## [How to complete this task]
Write the entries out exactly, with the final line being the one containing "let x := s.modl q".

======== Available data ========

/-! ### Modules, the board bus, the test access port and the registers -/

/-- R485, R486, R487, R488, R501, R502, R503, R504, R506, R507; 17_power_clocks_startup.md R469, R472: modules and the board. A module whose identity is read takes the hours of its serial, or starts at 0; one that cannot be read
leaves its interfaces down and is an event, as is reaching 90 % of the rated life and the rated life. Each transaction selects the module on its bus, MOD0
for ports 0 to 4 and MOD1 for 5 to 9. Failed lanes of one half narrow a port in mode 0. The
life records are written with a new check word. The board bus answers at 0x58 + BRD_ADDR once PD0 is ready and reads registers from a pointer that
advances; the TAP's EXTEST, CLAMP and HIGHZ take the pins only while PERST_N is low, and IDCODE reads 0xB962_0553. -/
def Obligations.ModulesAndBoard : Prop :=
  ∀ (s : State) (p : Fin 10) (md : ModuleId) (e : Life) (lanes : BitVec 4) (hours : W32) (addr : BitVec 7) (ptr : W16) (reg n off off6 : Nat),
    let q := p.val
    let x := s.modl q
    let d := s.idn
    let lost : Nat → Emit := fun k => .fault { g := 8, u := BitVec.ofNat 16 q, k := BitVec.ofNat 3 k } 2 s.flt.oclk 0
    let down : State → Prop := fun t => (t.ifc (2 * q)).up = false ∧ (t.ifc (2 * q + 1)).up = false
    let rated := if md.rated = 0 ∨ md.rated = 0xFFFFFFFF then BitVec.ofNat 32 (bits d.optCtl 31 16) else md.rated
    let comes : (State → Prop) → Prop := fun f => ∃ t, exec (.modulePresent p (some md)) s = .next t ∧ (t.modl q).id = some md ∧
      (t.modl q).inserted = true ∧ (t.modl q).rated = rated ∧ (t.modl q).failedLanes = 0 ∧ (t.modl q).lastSerial = md.serial ∧
      (t.modl q).rstLow = false ∧ (t.modl q).lpm = false ∧ t.idn.modsel = s.selected q ∧ f t
    let talks := s.sent ++ [Emit.module (q / 5) (if s.busSlow (q / 5) then 400 else 1000) (s.selected q)]
    let flags : (State → Prop) → Prop := fun f => ∃ t, exec (.moduleInterrupt p lanes) s = .next t ∧ t.idn = { d with modsel := s.selected q } ∧
      talks.IsPrefix t.sent ∧ f t
    let len := s.imageLen
    let table := d.life.flatMap Life.bytes ++ zeros (32 * (32 - d.life.length))
    let body := s.flashRead 0 off6 ++ table ++ s.flashRead (off6 + 1024) (len - 4 - off6 - 1024)
    let takes : Instr → TapInstr → Prop := fun c j => d.tapHolds = false →
      (s.rst.perstHigh = false → exec c s = .next { s with idn := { d with tap := j, tapHolds := true } }) ∧
      (s.rst.perstHigh = true → d.tapCoreHeld = false → exec c s = .next { s with idn := { d with tap := j } })
    let leavesPins : Instr → TapInstr → List Emit → Prop := fun c j out => d.tap ≠ j →
      (d.tapCoreHeld = false → exec c s = .next { s with idn := { d with tap := j, tapHolds := false }, sent := s.sent ++ out }) ∧
      (d.tapCoreHeld = true → s.rst.perstHigh = true → s.rst.stopped = false → s.rst.phase = .pd0Ready → ∃ t, exec c s = .next t ∧
        t.idn.tap = j ∧ t.idn.tapHolds = false ∧ t.idn.tapCoreHeld = false ∧ t.rst.phase = .start ∧ t.rst.steps = 0)
    (s.rst.pd0Ready = true → x.inserted = false →
      (∃ t, exec (.modulePresent p none) s = .next t ∧ t.modl q = { x with id := none, inserted := true, rstLow := false, lpm := true } ∧ down t ∧
        lost 2 ∈ t.sent) ∧
      (x.lastSerial = 0 ∨ x.lastSerial = md.serial →
        (s.lifeOf md.serial = none → d.life.length < 32 → rated ≠ 0 → comes (fun t => (t.modl q).hours = 0 ∧ t.sent = talks ∧
          t.idn.life = d.life ++ [{ serial := md.serial, hours := 0, rated := rated, warned := false, expired := false, age := 0 }])) ∧
        (s.lifeOf md.serial = some e → e.warned = true → e.expired = true → comes (fun t => (t.modl q).hours = e.hours ∧ (t.modl q).warned = true ∧
          (t.modl q).expired = true ∧ t.sent = talks)))) ∧
    (x.inserted = true → (x.id = none ∨ lanes = 0) → flags (fun t => t.modl q = x ∧ t.net = s.net ∧ t.sent = talks)) ∧
    (x.inserted = false → exec (.moduleRemoved p) s = .next s) ∧
    (x.inserted = true → ∃ t, exec (.moduleRemoved p) s = .next t ∧ t.modl q = { Module.init with lastSerial := x.lastSerial } ∧ down t) ∧
    (x.inserted = true → x.id = some md → lanes ≠ 0 →
      ((s.nport q).mode = 0 → bit d.optCtl 0 = true →
        (lanes &&& 12 = 0 ∨ lanes &&& 3 = 0 → flags (fun t => t.nport q = { mode := if lanes &&& 12 = 0 then 3 else 2, narrowed := true } ∧ down t ∧ lost 2 ∈ t.sent ∧
          (t.modl q).failedLanes = x.failedLanes ||| lanes)) ∧
        (lanes &&& 12 ≠ 0 → lanes &&& 3 ≠ 0 → flags (fun t => t.nport q = s.nport q ∧ (t.ifc (2 * q)).up = false))) ∧
      ((s.nport q).mode = 1 → flags (fun t => t.nport q = s.nport q ∧
        (t.modl q).failedLanes = x.failedLanes ||| lanes ∧ (lanes &&& 3 ≠ 0 → (t.ifc (2 * q)).up = false) ∧
        (lanes &&& 12 ≠ 0 → (t.ifc (2 * q + 1)).up = false) ∧ (lanes &&& 12 = 0 → t.ifc (2 * q + 1) = s.ifc (2 * q + 1))))) ∧
    (x.id = some md → x.hours.toNat < hours.toNat → ∃ t, exec (.laserHoursUpdate p hours) s = .next t ∧ (t.modl q).hours = hours ∧
      (9 * x.rated.toNat ≤ 10 * hours.toNat → (t.modl q).warned = true ∧ (x.warned = false → lost 0 ∈ t.sent)) ∧
      (x.rated.toNat ≤ hours.toNat → (t.modl q).expired = true ∧ (x.expired = false → lost 1 ∈ t.sent)) ∧
      (10 * hours.toNat < 9 * x.rated.toNat → x.sinceWrite.toNat + (hours.toNat - x.hours.toNat) < 168 → t.sent = s.sent ∧ t.pwr = s.pwr)) ∧
    (s.primerOk = false → exec .lifeRecordWrite s = .next s) ∧
    (s.primerOk = true → s.primerDir.find? (fun k => k.1 == 6) = some (6, off6, 1024) → off6 + 1024 ≤ len - 4 → d.life.length ≤ 32 →
      ∃ t, exec .lifeRecordWrite s = .next t ∧ t.flashRead 0 (len - 4) = body ∧ t.flashRead (len - 4) 4 = leBytes 4 (crc32c body).toNat ∧
        t.sent = s.sent ++ [.flash len] ∧ t.idn = d) ∧
    (s.rst.pd0Ready = true →
      (addr.toNat = 0x58 + d.brdAddr.toNat → exec (.boardBusPointerWrite addr ptr) s = .next { s with idn := { d with ptr := ptr, latch := [] } }) ∧
      (addr.toNat ≠ 0x58 + d.brdAddr.toNat → exec (.boardBusPointerWrite addr ptr) s = .next { s with sent := s.sent ++ [.boardNak] }) ∧
      (boardMap d.ptr.toNat = some (reg, n, off) → d.ptr.toNat = reg → d.latch = [] → exec (.boardBusRead n) s =
        .next { s with idn := { d with ptr := d.ptr + BitVec.ofNat 16 n }, sent := s.sent ++ [.board ((List.range n).map (fun k => s.regByte (off + k)))] }) ∧
      (boardMap d.ptr.toNat = none → d.latch = [] → exec (.boardBusRead 1) s =
        .next { s with idn := { d with ptr := d.ptr + 1 }, sent := s.sent ++ [.board [0]] })) ∧
    (s.rst.pd0Ready = false → exec (.boardBusPointerWrite addr ptr) s = .next { s with sent := s.sent ++ [.boardNak] } ∧
      exec (.boardBusRead n) s = .next { s with sent := s.sent ++ [.boardNak] }) ∧
    leavesPins .tapReset .idcode [] ∧ leavesPins .idcode .idcode [.tdo 0xB9620553] ∧ leavesPins .bypass .bypass [] ∧
    leavesPins .samplePreload .sample [] ∧ takes .extest .extest ∧ takes .clamp .clamp ∧ takes .highz .highz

========

## [Reply]
/-! ### Modules, the board bus, the test access port and the registers -/

/-- R485, R486, R487, R488, R501, R502, R503, R504, R506, R507; 17_power_clocks_startup.md R469, R472: modules and the board. A module whose identity is read takes the hours of its serial, or starts at 0; one that cannot be read
leaves its interfaces down and is an event, as is reaching 90 % of the rated life and the rated life. Each transaction selects the module on its bus, MOD0
for ports 0 to 4 and MOD1 for 5 to 9. Failed lanes of one half narrow a port in mode 0. The
life records are written with a new check word. The board bus answers at 0x58 + BRD_ADDR once PD0 is ready and reads registers from a pointer that
advances; the TAP's EXTEST, CLAMP and HIGHZ take the pins only while PERST_N is low, and IDCODE reads 0xB962_0553. -/
def Obligations.ModulesAndBoard : Prop :=
  ∀ (s : State) (p : Fin 10) (md : ModuleId) (e : Life) (lanes : BitVec 4) (hours : W32) (addr : BitVec 7) (ptr : W16) (reg n off off6 : Nat),
    let q := p.val
    let x := s.modl q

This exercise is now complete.